--- Records provided Enclosed Below ---
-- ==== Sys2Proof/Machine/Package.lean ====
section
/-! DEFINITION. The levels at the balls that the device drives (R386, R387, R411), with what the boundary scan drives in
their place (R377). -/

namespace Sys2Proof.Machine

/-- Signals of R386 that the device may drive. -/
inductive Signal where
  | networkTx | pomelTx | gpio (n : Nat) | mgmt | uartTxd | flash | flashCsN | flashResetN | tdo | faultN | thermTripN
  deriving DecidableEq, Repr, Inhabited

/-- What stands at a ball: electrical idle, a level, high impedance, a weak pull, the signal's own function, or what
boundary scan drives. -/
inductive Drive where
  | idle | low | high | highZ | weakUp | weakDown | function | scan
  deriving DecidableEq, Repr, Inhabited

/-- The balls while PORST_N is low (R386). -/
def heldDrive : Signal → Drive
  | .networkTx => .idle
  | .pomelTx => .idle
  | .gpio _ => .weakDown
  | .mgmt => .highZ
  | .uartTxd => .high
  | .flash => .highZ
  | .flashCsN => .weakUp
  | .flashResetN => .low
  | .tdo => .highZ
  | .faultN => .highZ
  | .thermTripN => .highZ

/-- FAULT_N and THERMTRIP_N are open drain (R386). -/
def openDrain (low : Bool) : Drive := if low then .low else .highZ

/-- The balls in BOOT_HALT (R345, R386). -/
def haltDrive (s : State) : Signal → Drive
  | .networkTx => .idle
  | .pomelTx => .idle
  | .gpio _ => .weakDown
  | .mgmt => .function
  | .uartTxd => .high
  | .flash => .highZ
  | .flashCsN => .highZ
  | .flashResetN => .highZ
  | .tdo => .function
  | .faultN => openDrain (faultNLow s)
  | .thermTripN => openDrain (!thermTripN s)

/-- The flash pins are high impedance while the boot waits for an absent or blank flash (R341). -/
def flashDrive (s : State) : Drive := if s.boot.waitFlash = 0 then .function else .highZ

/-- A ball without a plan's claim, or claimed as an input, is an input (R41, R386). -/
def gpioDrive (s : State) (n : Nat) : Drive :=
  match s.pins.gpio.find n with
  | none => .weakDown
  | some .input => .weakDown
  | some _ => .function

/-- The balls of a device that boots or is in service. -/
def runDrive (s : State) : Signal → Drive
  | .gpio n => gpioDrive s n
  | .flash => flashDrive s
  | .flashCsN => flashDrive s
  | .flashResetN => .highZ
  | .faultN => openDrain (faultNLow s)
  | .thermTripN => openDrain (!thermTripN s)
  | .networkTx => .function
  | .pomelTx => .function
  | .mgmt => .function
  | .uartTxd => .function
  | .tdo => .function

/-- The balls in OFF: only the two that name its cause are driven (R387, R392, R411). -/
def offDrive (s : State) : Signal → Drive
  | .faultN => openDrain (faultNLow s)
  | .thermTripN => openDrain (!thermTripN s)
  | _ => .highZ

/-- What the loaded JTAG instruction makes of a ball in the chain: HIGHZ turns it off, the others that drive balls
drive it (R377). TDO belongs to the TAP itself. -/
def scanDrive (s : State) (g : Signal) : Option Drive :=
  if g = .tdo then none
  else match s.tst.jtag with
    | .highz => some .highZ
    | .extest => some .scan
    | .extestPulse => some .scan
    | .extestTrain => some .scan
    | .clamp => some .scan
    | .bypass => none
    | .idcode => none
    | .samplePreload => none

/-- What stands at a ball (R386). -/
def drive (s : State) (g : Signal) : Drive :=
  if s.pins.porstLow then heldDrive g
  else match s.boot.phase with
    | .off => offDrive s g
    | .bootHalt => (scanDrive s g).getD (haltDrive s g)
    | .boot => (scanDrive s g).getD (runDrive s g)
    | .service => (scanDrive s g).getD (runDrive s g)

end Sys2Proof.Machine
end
--- End of Enclosed Records provided ---
--- Records provided Enclosed Below ---
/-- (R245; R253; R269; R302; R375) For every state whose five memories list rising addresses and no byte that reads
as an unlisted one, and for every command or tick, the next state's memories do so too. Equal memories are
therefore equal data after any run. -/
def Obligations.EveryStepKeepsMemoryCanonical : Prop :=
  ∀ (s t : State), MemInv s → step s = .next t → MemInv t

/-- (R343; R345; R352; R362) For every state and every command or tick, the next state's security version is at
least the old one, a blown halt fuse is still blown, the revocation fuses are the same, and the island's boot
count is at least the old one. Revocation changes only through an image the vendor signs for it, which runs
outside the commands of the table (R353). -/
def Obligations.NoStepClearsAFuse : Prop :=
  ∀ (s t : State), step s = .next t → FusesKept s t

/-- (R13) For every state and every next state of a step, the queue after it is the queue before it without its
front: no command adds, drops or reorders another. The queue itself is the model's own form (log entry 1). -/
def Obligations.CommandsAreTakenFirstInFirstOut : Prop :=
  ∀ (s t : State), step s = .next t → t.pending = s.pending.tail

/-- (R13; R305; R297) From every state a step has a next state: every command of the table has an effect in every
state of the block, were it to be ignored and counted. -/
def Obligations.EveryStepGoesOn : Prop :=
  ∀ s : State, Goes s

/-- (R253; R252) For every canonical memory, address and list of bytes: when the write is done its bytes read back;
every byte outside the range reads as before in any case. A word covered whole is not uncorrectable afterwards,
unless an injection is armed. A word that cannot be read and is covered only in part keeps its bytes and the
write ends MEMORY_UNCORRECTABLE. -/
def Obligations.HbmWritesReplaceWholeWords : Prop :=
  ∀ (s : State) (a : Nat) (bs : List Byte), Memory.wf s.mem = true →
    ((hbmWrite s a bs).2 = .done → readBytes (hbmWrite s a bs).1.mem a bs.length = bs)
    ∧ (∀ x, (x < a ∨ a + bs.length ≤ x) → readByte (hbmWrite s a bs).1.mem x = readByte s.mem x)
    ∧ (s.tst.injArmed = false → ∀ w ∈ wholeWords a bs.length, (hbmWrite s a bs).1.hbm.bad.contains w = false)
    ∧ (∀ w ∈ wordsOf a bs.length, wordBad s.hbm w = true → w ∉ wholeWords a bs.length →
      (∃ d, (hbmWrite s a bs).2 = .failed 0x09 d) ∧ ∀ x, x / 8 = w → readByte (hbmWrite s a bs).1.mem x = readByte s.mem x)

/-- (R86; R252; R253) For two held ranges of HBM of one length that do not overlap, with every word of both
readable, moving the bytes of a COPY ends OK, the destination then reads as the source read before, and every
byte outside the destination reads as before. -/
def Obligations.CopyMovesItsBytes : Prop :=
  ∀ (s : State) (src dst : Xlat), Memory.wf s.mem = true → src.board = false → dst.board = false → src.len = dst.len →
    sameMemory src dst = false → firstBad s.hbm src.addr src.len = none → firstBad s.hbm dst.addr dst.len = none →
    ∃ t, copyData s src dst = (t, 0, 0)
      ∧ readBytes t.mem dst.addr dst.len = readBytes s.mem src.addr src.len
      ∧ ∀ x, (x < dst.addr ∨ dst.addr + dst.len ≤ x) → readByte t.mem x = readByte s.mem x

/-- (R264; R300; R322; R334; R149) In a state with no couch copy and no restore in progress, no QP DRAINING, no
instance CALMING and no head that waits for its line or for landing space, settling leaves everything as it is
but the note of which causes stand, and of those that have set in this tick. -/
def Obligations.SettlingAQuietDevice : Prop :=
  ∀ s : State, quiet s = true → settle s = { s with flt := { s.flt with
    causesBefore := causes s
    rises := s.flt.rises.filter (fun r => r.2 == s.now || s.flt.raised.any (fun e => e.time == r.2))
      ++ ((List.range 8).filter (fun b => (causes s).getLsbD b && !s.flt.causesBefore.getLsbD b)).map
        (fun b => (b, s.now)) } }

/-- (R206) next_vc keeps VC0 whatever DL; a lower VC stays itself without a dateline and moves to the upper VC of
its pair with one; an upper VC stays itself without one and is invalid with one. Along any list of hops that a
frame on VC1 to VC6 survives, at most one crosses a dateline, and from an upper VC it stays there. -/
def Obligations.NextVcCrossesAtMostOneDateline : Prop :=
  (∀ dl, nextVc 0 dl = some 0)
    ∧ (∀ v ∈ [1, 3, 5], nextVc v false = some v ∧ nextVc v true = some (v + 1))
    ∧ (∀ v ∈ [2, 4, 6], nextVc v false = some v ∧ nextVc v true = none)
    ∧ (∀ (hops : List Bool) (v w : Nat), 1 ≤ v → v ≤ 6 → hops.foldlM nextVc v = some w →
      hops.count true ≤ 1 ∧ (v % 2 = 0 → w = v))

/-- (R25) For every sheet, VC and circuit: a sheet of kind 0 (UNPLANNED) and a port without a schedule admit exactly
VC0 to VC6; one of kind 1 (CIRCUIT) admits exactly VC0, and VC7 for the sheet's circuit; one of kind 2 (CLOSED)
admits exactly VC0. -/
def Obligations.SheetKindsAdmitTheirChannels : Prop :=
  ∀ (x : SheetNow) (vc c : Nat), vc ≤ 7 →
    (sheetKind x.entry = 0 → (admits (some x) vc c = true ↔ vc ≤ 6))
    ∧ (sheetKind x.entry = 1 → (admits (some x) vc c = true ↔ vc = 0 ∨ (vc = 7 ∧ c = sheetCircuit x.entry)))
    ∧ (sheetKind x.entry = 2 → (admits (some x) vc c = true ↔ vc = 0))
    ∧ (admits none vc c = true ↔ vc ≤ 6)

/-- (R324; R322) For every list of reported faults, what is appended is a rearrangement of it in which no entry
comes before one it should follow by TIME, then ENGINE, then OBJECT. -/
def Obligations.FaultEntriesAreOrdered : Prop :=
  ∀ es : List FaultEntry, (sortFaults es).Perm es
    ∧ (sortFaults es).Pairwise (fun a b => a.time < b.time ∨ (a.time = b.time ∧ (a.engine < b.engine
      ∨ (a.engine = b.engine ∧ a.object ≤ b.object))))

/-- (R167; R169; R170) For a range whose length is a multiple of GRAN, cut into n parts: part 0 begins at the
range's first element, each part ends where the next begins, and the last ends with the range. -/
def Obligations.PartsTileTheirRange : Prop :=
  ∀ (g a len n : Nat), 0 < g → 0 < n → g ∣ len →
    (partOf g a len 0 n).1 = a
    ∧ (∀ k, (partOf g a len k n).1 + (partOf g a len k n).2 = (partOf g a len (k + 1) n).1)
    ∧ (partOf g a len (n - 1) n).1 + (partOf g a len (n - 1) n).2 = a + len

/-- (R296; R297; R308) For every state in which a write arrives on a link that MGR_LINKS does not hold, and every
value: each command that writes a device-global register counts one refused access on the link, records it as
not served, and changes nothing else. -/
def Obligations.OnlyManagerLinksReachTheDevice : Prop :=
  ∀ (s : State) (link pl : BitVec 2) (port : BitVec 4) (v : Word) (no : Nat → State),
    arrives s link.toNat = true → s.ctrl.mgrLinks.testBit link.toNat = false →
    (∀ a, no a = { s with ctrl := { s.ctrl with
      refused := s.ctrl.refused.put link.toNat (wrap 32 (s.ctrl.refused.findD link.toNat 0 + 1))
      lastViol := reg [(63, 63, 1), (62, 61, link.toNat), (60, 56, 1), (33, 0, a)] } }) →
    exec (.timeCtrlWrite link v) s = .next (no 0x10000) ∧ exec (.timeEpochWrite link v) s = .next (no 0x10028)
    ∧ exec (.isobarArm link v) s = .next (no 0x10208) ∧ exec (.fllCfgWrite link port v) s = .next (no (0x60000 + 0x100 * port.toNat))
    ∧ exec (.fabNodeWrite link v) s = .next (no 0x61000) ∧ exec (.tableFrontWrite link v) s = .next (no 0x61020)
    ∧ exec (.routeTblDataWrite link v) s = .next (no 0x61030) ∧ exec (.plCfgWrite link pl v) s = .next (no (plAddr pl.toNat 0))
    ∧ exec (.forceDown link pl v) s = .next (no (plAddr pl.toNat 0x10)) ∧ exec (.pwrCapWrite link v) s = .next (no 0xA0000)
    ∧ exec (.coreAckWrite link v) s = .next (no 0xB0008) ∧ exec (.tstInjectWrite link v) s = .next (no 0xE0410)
--- End of Enclosed Records provided ---
Within the data above, the lines from the one with "admits exactly VC0. -/" to the one with "(sortFaults es).Perm es" must be repeated exactly; no other line belongs in the answer.

Solution to this problem:
admits exactly VC0. -/
def Obligations.SheetKindsAdmitTheirChannels : Prop :=
  ∀ (x : SheetNow) (vc c : Nat), vc ≤ 7 →
    (sheetKind x.entry = 0 → (admits (some x) vc c = true ↔ vc ≤ 6))
    ∧ (sheetKind x.entry = 1 → (admits (some x) vc c = true ↔ vc = 0 ∨ (vc = 7 ∧ c = sheetCircuit x.entry)))
    ∧ (sheetKind x.entry = 2 → (admits (some x) vc c = true ↔ vc = 0))
    ∧ (admits none vc c = true ↔ vc ≤ 6)

/-- (R324; R322) For every list of reported faults, what is appended is a rearrangement of it in which no entry
comes before one it should follow by TIME, then ENGINE, then OBJECT. -/
def Obligations.FaultEntriesAreOrdered : Prop :=
  ∀ es : List FaultEntry, (sortFaults es).Perm es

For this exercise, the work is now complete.